At first I thought all the Heavenly Cake Bakers held some kind of grudge against Sticky Toffee Pudding. By the end of Monday, there were only about four posts, but, as of now, 11 prople have written posts and there is the promise of a 12th one by Vicki, who has been suffering from what her doctor dubbed the "18-day flu."
Bakers were divided: some had never heard of Sticky Toffee Pudding and were unaware that the British refer to dessert in general as "pudding," as in, "What's for pudding?"
Katya, one of our seasoned travelers (where are those pictures of Lisbon, anyway?) thought that Rose's version of this "extra-Brit" dessert was extra-good, though, as usual, she souped up her own, adding lemon and orange peel, sultanas and currants to her dates (which she claimed were past their prime).
Kristina, who grew up in New Brunswick, was familiar with pudding desserts, but didn't like them, especially Christmas puddings, and especially fruitcakes. But she liked this one, as did her co-workers. Kristina thinks the leftover sauce would be great on ice cream, and it's hard to disagree.
Lynnette had never baked a pudding, but it's been "on her radar to try" for quite a while. She also recalled a favorite ice cream that was called sticky toffee pudding. Her conclusion: "What is not to like?"
On the other hand, the "sticky toffee pudding" moniker meant nothing to Jenn, who thought it just sounded like a spice cake, which she doesn't particularly like. But, making five cupcakes with one-third of the recipe, she actually ended up liking it quite a bit. (I'm waiting for Jenn to make 3/7 of a recipe sometime, just to challenge herself).
And Lois, who lived in England for 18 months, had never run across sticky toffee pudding while she was there. It took another trip to the UK before she discovered the pudding's delights, and wanted to try this recipe so much that she made it in her daughter's tiny kitchen in Boca Raton.
As usual, our Bakers were quite creative in the pans and presentations. Maria, for example, used a square cupcake pan (that she just "HAD to have") and poured the rest of the batter into a festive pudding tin.
Hanaa made three cakes with the batter for this one cake: she used and 8 x 8-inch square pan, and two six-inch round ones. Hanaa used ginger ale instead of stout, and eliminated the creme fraiche and nuts, but the cake still played to an enthusiastic audience at her house.

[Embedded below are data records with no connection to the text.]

-- ==== Sys2Proof/Machine/VectorOps.lean ====
section
/-! DEFINITION. What the V instructions share: issue (R173), latches and write-back (R44), loops (R116, R210),
register banks (R45), charges (R447), element arithmetic (R177 to R184), reductions and scans (R35, R191, R192) and
conversions (R193 to R196). -/

namespace Sys2Proof.Machine

/-- The vector register number n places after r in a register group (R208), numbers past 31 going on from 0: the tag checks of
a group that the group check then refuses meet such a register (DESIGN CHOICE, log 105). -/
def groupReg (r : BitVec 5) (n : Nat) : BitVec 5 := r + BitVec.ofNat 5 n

/-- An invalid latch. -/
def Latch.cleared : Latch := { val := VReg.zero, valid := false }

/-- A vector result enters `lat0` and, unless it is suppressed, its register (R44). -/
def Core.yieldV (k : Core) (vd : BitVec 5) (ws : BitVec 1) (r : VReg) : Core :=
  let k1 := { k with lat := tab 4 (fun i => if i = 0 then { val := r, valid := true } else vget k.lat (i - 1) Latch.cleared) }
  if ws = 1 then k1 else k1.setV vd r

/-- The end of one pass of a body (R116): where the strand goes when a loop whose last word is at pc has passes
left, and the loops still active; innermost first. A loop that is not the innermost goes back only where the one inside it
is done at the same word: an outer body whose last word is a `vloop`, or that ends within the inner body, is not repeated and
stays active (DESIGN CHOICE, log 98). -/
def loopBack (pc : Word) : List Loop → Option Word × List Loop
  | [] => (none, [])
  | l :: t =>
    if l.last = pc then
      if 1 < l.left then (some l.first, { l with left := l.left - 1 } :: t) else loopBack pc t
    else (none, l :: t)

/-- Retirement of a V instruction: to the next word, or back to a body's first word, which clears the latches
(R116). -/
def State.retireV (s : State) (t : Tok) : State :=
  let r := loopBack (s.me.strand .V).pc s.me.loops
  match r.1 with
  | some first => (s.updMe (fun k => { k.dropLatches with loops := r.2 })).retire .V t first
  | none => (s.updMe (fun k => { k with loops := r.2 })).retireNext .V t

/-- Reads of registers from the busiest bank (R45). -/
def bankReads (l : List (BitVec 5)) : Nat :=
  (List.range 4).foldl (fun m b => max m (l.filter (fun r => r.toNat % 4 == b)).length) 0

/-- A register read that is no latch read. -/
def regRead (sel : Bool) (r : BitVec 5) : List (BitVec 5) := if sel then [] else [r]

/-- An instruction that reads a bank three times loses a cycle, counted VBANK (R45, R175). -/
def State.bank (s : State) (l : List (BitVec 5)) : State :=
  if 3 ≤ bankReads l then s.count s.me.node.part 0x0006 else s

/-- TVAL of an illegal encoding (R101): the word. -/
def wordOf (i : Instr) : Word := (encode i).setWidth 64

/-- A V instruction's steps (R173): the chain check of R118 comes first among the issue checks. -/
def issueV (i : Instr) (t : Tok) (chk : State → Check) (eff : State → State) (s : State) : State :=
  issue .V i t noCheck (fun b => if b.me.chainBroken i t then .trap 0x01 (wordOf i) else chk b)
    (fun b => eff (b.updMe (fun k => k.recordV i t (k.strand .V).pc))) s

/-- What an instruction that yields a vector result needs: its sources with their accepted tags, its charge and its
other checks, all from the core as it stands. -/
structure VForm where
  srcs : Core → List (Src × List Nat)
  cost : Core → Nat
  group : Core → Check
  reads : List (BitVec 5)

/-- The checks of R173 from the sources to the power check. -/
def VForm.check (f : VForm) (s : State) : Check :=
  match srcChecks (f.srcs s.me) with
  | .pass => match f.group s.me with
    | .pass => s.powerCheck (f.cost s.me)
    | c => c
  | c => c

/-- The charge and the bank count of an issued instruction. -/
def VForm.pay (f : VForm) (s : State) : State := (s.bank f.reads).charge (f.cost s.me)

/-- A V instruction that yields a result computed from the core alone. -/
def issueYield (i : Instr) (t : Tok) (vd : BitVec 5) (ws : BitVec 1) (f : VForm) (res : Core → VReg) (s : State) : State :=
  issueV i t f.check (fun b => ((f.pay b).updMe (fun k => k.yieldV vd ws (res k))).retireV t) s

/-- No check of groups or parts. -/
def noGroup (_ : Core) : Check := .pass

/-- Source va under LS. -/
def Core.va (k : Core) (va : BitVec 5) (ls : BitVec 2) : Src := k.src (ls.getLsbD 0) va 1
/-- Source vb under LS. -/
def Core.vb (k : Core) (vb : BitVec 5) (ls : BitVec 2) : Src := k.src (ls.getLsbD 1) vb 2
/-- Source va of a form whose vb is no source. -/
def Core.va1 (k : Core) (va : BitVec 5) (ls : BitVec 1) : Src := k.src (ls.getLsbD 0) va 1

/-- The tag of a source as a number. -/
def Src.tag (x : Src) : Nat := x.val.tag.toNat

/-- The registers that a two-source form reads. -/
def reads2 (va vb : BitVec 5) (ls : BitVec 2) : List (BitVec 5) :=
  regRead (ls.getLsbD 0) va ++ regRead (ls.getLsbD 1) vb

/-- A form of two sources of one tag (R172 "same"). -/
def formSame (va vb : BitVec 5) (ls : BitVec 2) (tags : List Nat) (cost : Nat → Nat) : VForm :=
  { srcs := fun k => [(k.va va ls, tags), (k.vb vb ls, [(k.va va ls).tag])],
    cost := fun k => cost (k.va va ls).tag, group := noGroup, reads := reads2 va vb ls }

/-- A form of two sources with their own tags. -/
def formTwo (va vb : BitVec 5) (ls : BitVec 2) (ta tb : List Nat) (cost : Nat) : VForm :=
  { srcs := fun k => [(k.va va ls, ta), (k.vb vb ls, tb)], cost := fun _ => cost, group := noGroup,
    reads := reads2 va vb ls }

/-- A form of one source. -/
def formOne (va : BitVec 5) (ls : BitVec 1) (tags : List Nat) (cost : Nat → Nat) : VForm :=
  { srcs := fun k => [(k.va1 va ls, tags)], cost := fun k => cost (k.va1 va ls).tag, group := noGroup,
    reads := regRead (ls.getLsbD 0) va }

/-- A form that also reads vd, all of one tag (R171 form 3D). -/
def formDest (vd va vb : BitVec 5) (ls : BitVec 2) (tags tb td : Nat → List Nat) (cost : Nat → Nat) : VForm :=
  { srcs := fun k =>
      let a := k.va va ls
      [(a, tags a.tag), (k.vb vb ls, tb a.tag), (k.srcReg vd 0, td a.tag)],
    cost := fun k => cost (k.va va ls).tag, group := noGroup, reads := vd :: reads2 va vb ls }

/-- A form without sources. -/
def formNone : VForm := { srcs := fun _ => [], cost := fun _ => 20, group := noGroup, reads := [] }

Nancy B. cut the recipe in half, but still ended up with enough for nine: nine cakelets made in her one-half cup ramekins. Nancy liked the way the "tang of the crème fraîche complements the sweet toffee sauce and cake very nicely."
Jennifer was enthusiastic herself. She concluded that "all four components come together in a synergistic rush of pure, delicious, cakey joy." I was with her until she said, "I almost wish we were having dark gray stormy days to go along with this cake as it would be so fitting." Sorry--I just can't go along with a wish for rotten weather.
Shandy, our FEATURED BAKER this week, has tasted Sticky Toffee Pudding, but had never made it before. I think it won't be the last time, though, because she sounds pretty enthusiastic: "As the fork tines slid into the cake, I knew making this recipe was worth every second." She was smitten with the date and stout mixture, and was crazy about the "moist, flavorful, lightly spicy cake." Her cake square, with toffee sauce, creme fraiche, and pecans, is every bit as pretty as the picture in the cookbook. Well done, Shandy!
It's been a long time since I've welcomed a new baker, but I'd like to introduce you to Alice, who makes her blogging debut with her individual puddings.
I felt I had to turn down the people who asked to start baking along because we were so close to the end of the project it didn't make sense to add people who'd only have a chance to bake a few cakes. But Jenn has offered to keep the blog going for those of you who want to complete RHC but are not going to be able to finish when I do. We haven't worked out the details yet, but don't worry--if you still have 25 cakes left to bake, you're not going to have to bake them all in the next three months. More information on this later.
As I said last week, I don't know how I managed the schedule so that we're doing two chocolate cakes in a row, but that's just the way it is. Your friends who love chocolate are going to love you.
Next week's chocolate cake is the Moist Chocolate Raspberry Genoise. Remember how everyone was raving about the taste of the last chocolate genoise we made? If you missed it then, now is a good time to see what you missed. And if you made it then, you won't want to miss it. As usual with genoise cakes, Rose recommends that you make the cake a day ahead of time for best flavor.
Those of you who have sworn in irritation at those annoying bits of white flour that don't quite get mixed into the genoise batter will want to check out Matthew's new mixing method. Woody tested and photographed the results. He's now a committed fan of Michael's Method.
Another refinement from the original version: before you make the Devil's Food Cake with Midnight Ganache, scheduled for March 14, you'll want to check Real Baking with Rose to get her update on the mixing method for this cake. She found that the cake was a "bit too tender," so she went back to her standard mixing method. Rose recommends the updated method, both for ease of preparation and for the best texture. Also note that the recipe calls for making the ganache at least six hours before using and the cherries at least eight hours ahead (or overnight).